YOUR ASSIGNMENT: Reproduce, character for character, the entries from their opening line through the line with "va : Nat := 0".
==== GIVEN DATA
-- ==== Sys2Proof/Machine/Ring.lean ====
section
/-! DEFINITION. Error records, AER-style status, the action table, page-request records and completion
postings (13 R341-R343; 18 R408, R418, R419; 20 R460-R462). -/

namespace Sys2Proof.Machine

/-! ### The action table (18 R408) -/

/-- An entry's reset value: kill, limit 3, notify. -/
def entryReset : BitVec 32 := 0x0001_000C

def Part.entry (p : Part) (c : Cause) : BitVec 32 := (p.table.lookup c).getD entryReset

/-- A write keeps what the register holds: reserved bits read zero. -/
def Part.setEntry (p : Part) (c : Cause) (v : BitVec 32) : Part :=
  let v := v &&& 0x0001_FF3F
  { p with table := (c, v) :: p.table.filter fun x => x.1 ≠ c }

inductive Action | kill | replay | park | forward
  deriving DecidableEq, Repr

def entryAction (e : BitVec 32) : Action :=
  match (e.extractLsb' 0 2).toNat with
  | 0 => .kill
  | 1 => .replay
  | 2 => .park
  | _ => .forward

def Action.code : Action → Nat
  | .kill => 0
  | .replay => 1
  | .park => 2
  | .forward => 3

def entryLimit (e : BitVec 32) : Nat := (e.extractLsb' 2 4).toNat

def entryForward (e : BitVec 32) : Nat := (e.extractLsb' 8 8).toNat

def entryNotify (e : BitVec 32) : Bool := e.getLsbD 16

/-! ### Error rings (20 R460-R462) -/

/-- An event to record (20 R461). -/
structure Event where
  code : Cause
  kind : Nat
  byte5 : Nat := 0
  quad : Nat := 0xFFFF
  va : Nat := 0
  ordinal : Nat := 0
  where_ : Nat := 0
  count : Nat := 0
  deriving DecidableEq, Repr

/-- The 32 bytes of a record with the index it gets. -/
def recordBytes (tag : BitVec 16) (e : Event) (idx : Nat) : List Byte :=
  leBytes 2 e.code ++ leBytes 2 tag.toNat ++ leBytes 1 e.kind ++ leBytes 1 e.byte5 ++ leBytes 2 e.quad ++
  leBytes 8 e.va ++ leBytes 4 e.ordinal ++ leBytes 4 e.where_ ++ leBytes 4 (idx % 2 ^ 30) ++ leBytes 4 e.count

/-- The ea.ustat bit of a code. -/
def ustatBit (c : Cause) : Option Nat :=
  match c with
  | 0x300 => some 0 | 0x301 => some 1 | 0x303 => some 2 | 0x304 => some 3 | 0x305 => some 4 | 0x306 => some 5
  | 0x307 => some 6 | 0x103 => some 7 | 0x30C => some 8 | 0x30E => some 8 | 0x30F => some 8 | 0x314 => some 9
  | 0x381 => some 10 | 0x385 => some 11 | 0x386 => some 11 | 0x387 => some 11 | 0x388 => some 11
  | 0x321 => some 12 | 0x322 => some 12 | _ => none

/-- The ea.cstat bit of a code: a first detection or a refetch (20 R440), a dual run settled. -/
def cstatBit (c : Cause) : Option Nat :=
  match c with
  | 0x380 => some 3 | 0x382 => some 3 | 0x383 => some 3 | 0x302 => some 3 | 0x384 => some 4 | _ => none

def setBit64 (w : Word) : Option Nat → Word
  | none => w
  | some n => w ||| (1#64 <<< n)

def ringSlots (base : Word) : Nat := 2 ^ ((base.extractLsb' 0 4).toNat + 7)

def ringAddr (base : Word) : Nat := (base &&& 0x01FF_FFFF_FFFF_F000).toNat

def ErrRegs.enabled (r : ErrRegs) : Bool := r.ctl.getLsbD 0

def ErrRegs.full (r : ErrRegs) : Bool := (BitVec.ofNat 64 r.wr - r.rd).toNat = ringSlots r.base

/-- One more record dropped: the count, and the overflow bit where the ring is full. -/
def ErrRegs.drop (r : ErrRegs) : ErrRegs :=
  let n := (r.ctl.extractLsb' 32 32) + 1
  { r with ctl := (n ++ r.ctl.extractLsb' 0 32) ||| (if r.full then 2 else 0) }

/-- Status bits and the log (20 R462). -/
def ErrRegs.mark (r : ErrRegs) (tag : BitVec 16) (e : Event) : ErrRegs :=
  let u := setBit64 r.ustat (ustatBit e.code)
  { r with
    ustat := u
    cstat := setBit64 r.cstat (cstatBit e.code)
    log := if r.ustat = 0 ∧ u ≠ 0 then recordBytes tag e r.wr else r.log }

/-- Record an event in one function's registers; the record goes to host memory. -/
def ringWrite (host : Mem) (r : ErrRegs) (tag : BitVec 16) (e : Event) : Mem × ErrRegs :=
  let r' := r.mark tag e
  if !r.enabled || r.full then (host, r'.drop)
  else
    (host.write hbmGran (ringAddr r.base + 32 * (r.wr % ringSlots r.base)) (clean (recordBytes tag e r.wr)),
     { r' with wr := r.wr + 1 })

/-- The last 1,024 of a list of records, one more added (20 R465). -/
def addLog (l : List (List Byte)) (r : List Byte) : List (List Byte) := (l ++ [r]).drop (l.length + 1 - 1024)

/-- Record an event in the physical function's ring. -/
def State.recordPf (s : State) (tag : BitVec 16) (e : Event) : State :=
  let (host, r) := ringWrite s.host s.dev.err tag e
  let log := if r.wr = s.dev.err.wr then s.dev.log else addLog s.dev.log (recordBytes tag e s.dev.err.wr)
  { s with host := host, dev := { s.dev with err := r, log := log } }

/-- A first detection or refetch that succeeded counts as a corrected error, recorded or not (20 R440). -/
def ErrRegs.markCorrected (r : ErrRegs) (c : Cause) : ErrRegs :=
  if cstatBit c = some 3 then { r with cstat := setBit64 r.cstat (some 3) } else r

/-- Record an event of a partition: in its own ring when `notify` is set, and always in the physical function's
(20 R460). -/
def State.record (s : State) (part : Nat) (notify : Bool) (e : Event) : State :=
  match s.part? part with
  | none => s
  | some p =>
    let s := if notify then
        let (host, r) := ringWrite s.host p.err p.tag e
        ({ s with host := host } : State).setPart { p with err := r }
      else s.setPart { p with err := p.err.markCorrected e.code }
    s.recordPf p.tag e

/-- A notice: its entry's notify bit decides whether the partition's ring receives it. -/
def State.notice (s : State) (part : Nat) (e : Event) : State :=
  match s.part? part with
  | none => s
  | some p => s.record part (entryNotify (p.entry e.code)) { e with kind := 4 }

/-- Count a corrected error (20 R440, R460): a notice 0x320 each time the counter passes a multiple of 2^t. -/
def ErrRegs.count (r : ErrRegs) (c : ErrCtr) : ErrRegs × Option (BitVec 32) :=
  let old := match c with | .chip => r.chip | .hbm => r.hbm | .link => r.link
  let new := if old = BitVec.allOnes 32 then old else old + 1
  let t := (r.ctl.extractLsb' 16 16).toNat
  let passed := old ≠ new ∧ new.toNat % 2 ^ t = 0
  let bit := match c with | .chip => 0 | .hbm => 1 | .link => 2
  let r := match c with
    | .chip => { r with chip := new }
    | .hbm => { r with hbm := new }
    | .link => { r with link := new }
  ({ r with cstat := setBit64 r.cstat (some bit) }, if passed then some new else none)

/-- A corrected error: every one counts in the physical function's counters, a partition's in its own too, and each counter
has its own threshold (20 R440, R460). -/
def State.corrected (s : State) (part : Option Nat) (c : ErrCtr) : State :=
  let (r, n) := s.dev.err.count c
  let s := { s with dev := { s.dev with err := r } }
  let s := match n with
    | none => s
    | some v => s.recordPf 0xFFFF { code := 0x320, kind := 4, count := v.toNat }
  match part.bind s.part? with
  | none => s
  | some p =>
    let (r', n') := p.err.count c
    let s := s.setPart { p with err := r' }
    match n' with
    | none => s
    | some v => s.notice p.conf.num { code := 0x320, kind := 4, count := v.toNat }

/-! ### Completion descriptors (13 R341-R343) -/

/-- What a posting carries. -/
structure Posting where
  amount : Nat
  flags : Nat
  sig : Option (List Byte)
  failed : Option Cause

/-- The new 32 bytes of a descriptor (13 R342). Its reserved bits stay as they are, zero or not: no cause is given for a
descriptor that breaks R6 (Assumption 72). -/
def postBytes (old : List Byte) (p : Posting) : List Byte :=
  let e := leNat (old.take 4)
  let done := (leNat ((old.drop 4).take 4) + p.amount) % 2 ^ 32
  let f := leNat ((old.drop 8).take 4) ||| p.flags
  let f := if p.failed.isSome then f ||| 2 else f
  let f := if f % 2 = 0 ∧ e ≤ done then f ||| 1 else f
  let c := match p.failed with | some c => leBytes 4 c | none => (old.drop 12).take 4
  leBytes 4 e ++ leBytes 4 done ++ leBytes 4 f ++ c ++
    (match p.sig with | some b => b | none => (old.drop 16).take 16)

/-- Post to the descriptor at a virtual address; 0 is none. The cause where it cannot be reached. -/
def State.post (s : State) (part desc : Nat) (p : Posting) : Except (Cause × Nat) State :=
  if desc = 0 then .ok s else do
  let old ← s.readV part desc 32
  match s.writeV part desc (clean (postBytes (old.map (·.1)) p)) with
  | (s, none) => return s
  | (_, some c) => .error c

/-! ### Page requests (18 R418, R419) -/

/-- The slot of the next record is free: the record that used it last has been answered. -/
def prqFree (p : Part) : Bool := p.reqs.all fun q => decide (q.idx % ringSlots p.prq ≠ p.nextReq % ringSlots p.prq)

/-- The 32 bytes of a page-request record. -/
def prqBytes (va : Nat) (gen : BitVec 32) (tag : BitVec 16) (who ctx ordinal tile idx : Nat) : List Byte :=
  leBytes 8 (va / 65536 * 65536) ++ leBytes 4 gen.toNat ++ leBytes 2 tag.toNat ++ leBytes 1 who ++ leBytes 1 ctx ++
  leBytes 4 ordinal ++ leBytes 4 tile ++ leBytes 4 (idx % 2 ^ 30) ++ leBytes 4 0

/-- Give the records that wait their slots, in their order, while slots are free. -/
def writeReqs : Nat → Mem → Part → Mem × Part
  | 0, host, p => (host, p)
  | f + 1, host, p =>
    match p.prqWait with
    | [] => (host, p)
    | q :: rest =>
      if q.askers.isEmpty then writeReqs f host { p with prqWait := rest }
      else if !prqFree p then (host, p)
      else
        let i := p.nextReq
        let rec_ := clean (prqBytes q.va q.gen p.tag q.who q.ctx q.ordinal q.tile i)
        writeReqs f (host.write hbmGran (ringAddr p.prq + 32 * (i % ringSlots p.prq)) rec_)
          { p with nextReq := (i + 1) % 2 ^ 30, reqs := p.reqs ++ [{ q with idx := i }], prqWait := rest }

def State.flushReqs (s : State) (part : Nat) : State :=
  match s.part? part with
  | none => s
  | some p =>
    let (host, p) := writeReqs (p.prqWait.length) s.host p
    ({ s with host := host } : State).setPart p

/-- A requester joins a record that serves its address. -/
def PageReq.join (v : Nat) (a : Asker) (q : PageReq) : PageReq :=
  if q.va = v ∧ !q.withdrawn ∧ !q.askers.contains a then { q with askers := q.askers ++ [a] } else q

/-- Write a page-request record, or join the one for the same 64 KiB address. While no slot of the ring is free the
record waits. -/
def State.pageRequest (s : State) (part va : Nat) (gen : BitVec 32) (a : Asker) (who ctx ordinal tile : Nat) : State :=
  match s.part? part with
  | none => s
  | some p =>
    let v := va / 65536 * 65536
    if (p.reqs ++ p.prqWait).any fun q => q.va = v ∧ !q.withdrawn then
      s.setPart { p with reqs := p.reqs.map (PageReq.join v a), prqWait := p.prqWait.map (PageReq.join v a) }
    else (s.setPart { p with prqWait := p.prqWait ++ [⟨0, v, gen, who, ctx, ordinal, tile, [a], false⟩] }).flushReqs part

/-- A requester leaves a record; one that loses its last requester is withdrawn (18 R419). -/
def PageReq.leave (mine : Asker → Bool) (q : PageReq) : PageReq :=
  let left := q.askers.filter fun a => !mine a
  { q with askers := left, withdrawn := q.withdrawn || left.isEmpty }

def State.leaveReqs (s : State) (part : Nat) (mine : Asker → Bool) : State :=
  s.modPart part fun p => { p with reqs := p.reqs.map (PageReq.leave mine), prqWait := p.prqWait.map (PageReq.leave mine) }

/-- A requester that is one of this region's. -/
def Asker.ofRegion (r : Nat) : Asker → Bool
  | .region n => n = r
  | .cmd n _ => n = r
  | .queue _ => false

end Sys2Proof.Machine
end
========
YOUR RESPONSE:
-- ==== Sys2Proof/Machine/Ring.lean ====
section
/-! DEFINITION. Error records, AER-style status, the action table, page-request records and completion
postings (13 R341-R343; 18 R408, R418, R419; 20 R460-R462). -/

namespace Sys2Proof.Machine

/-! ### The action table (18 R408) -/

/-- An entry's reset value: kill, limit 3, notify. -/
def entryReset : BitVec 32 := 0x0001_000C

def Part.entry (p : Part) (c : Cause) : BitVec 32 := (p.table.lookup c).getD entryReset

/-- A write keeps what the register holds: reserved bits read zero. -/
def Part.setEntry (p : Part) (c : Cause) (v : BitVec 32) : Part :=
  let v := v &&& 0x0001_FF3F
  { p with table := (c, v) :: p.table.filter fun x => x.1 ≠ c }

inductive Action | kill | replay | park | forward
  deriving DecidableEq, Repr

def entryAction (e : BitVec 32) : Action :=
  match (e.extractLsb' 0 2).toNat with
  | 0 => .kill
  | 1 => .replay
  | 2 => .park
  | _ => .forward

def Action.code : Action → Nat
  | .kill => 0
  | .replay => 1
  | .park => 2
  | .forward => 3

def entryLimit (e : BitVec 32) : Nat := (e.extractLsb' 2 4).toNat

def entryForward (e : BitVec 32) : Nat := (e.extractLsb' 8 8).toNat

def entryNotify (e : BitVec 32) : Bool := e.getLsbD 16

/-! ### Error rings (20 R460-R462) -/

/-- An event to record (20 R461). -/
structure Event where
  code : Cause
  kind : Nat
  byte5 : Nat := 0
  quad : Nat := 0xFFFF
  va : Nat := 0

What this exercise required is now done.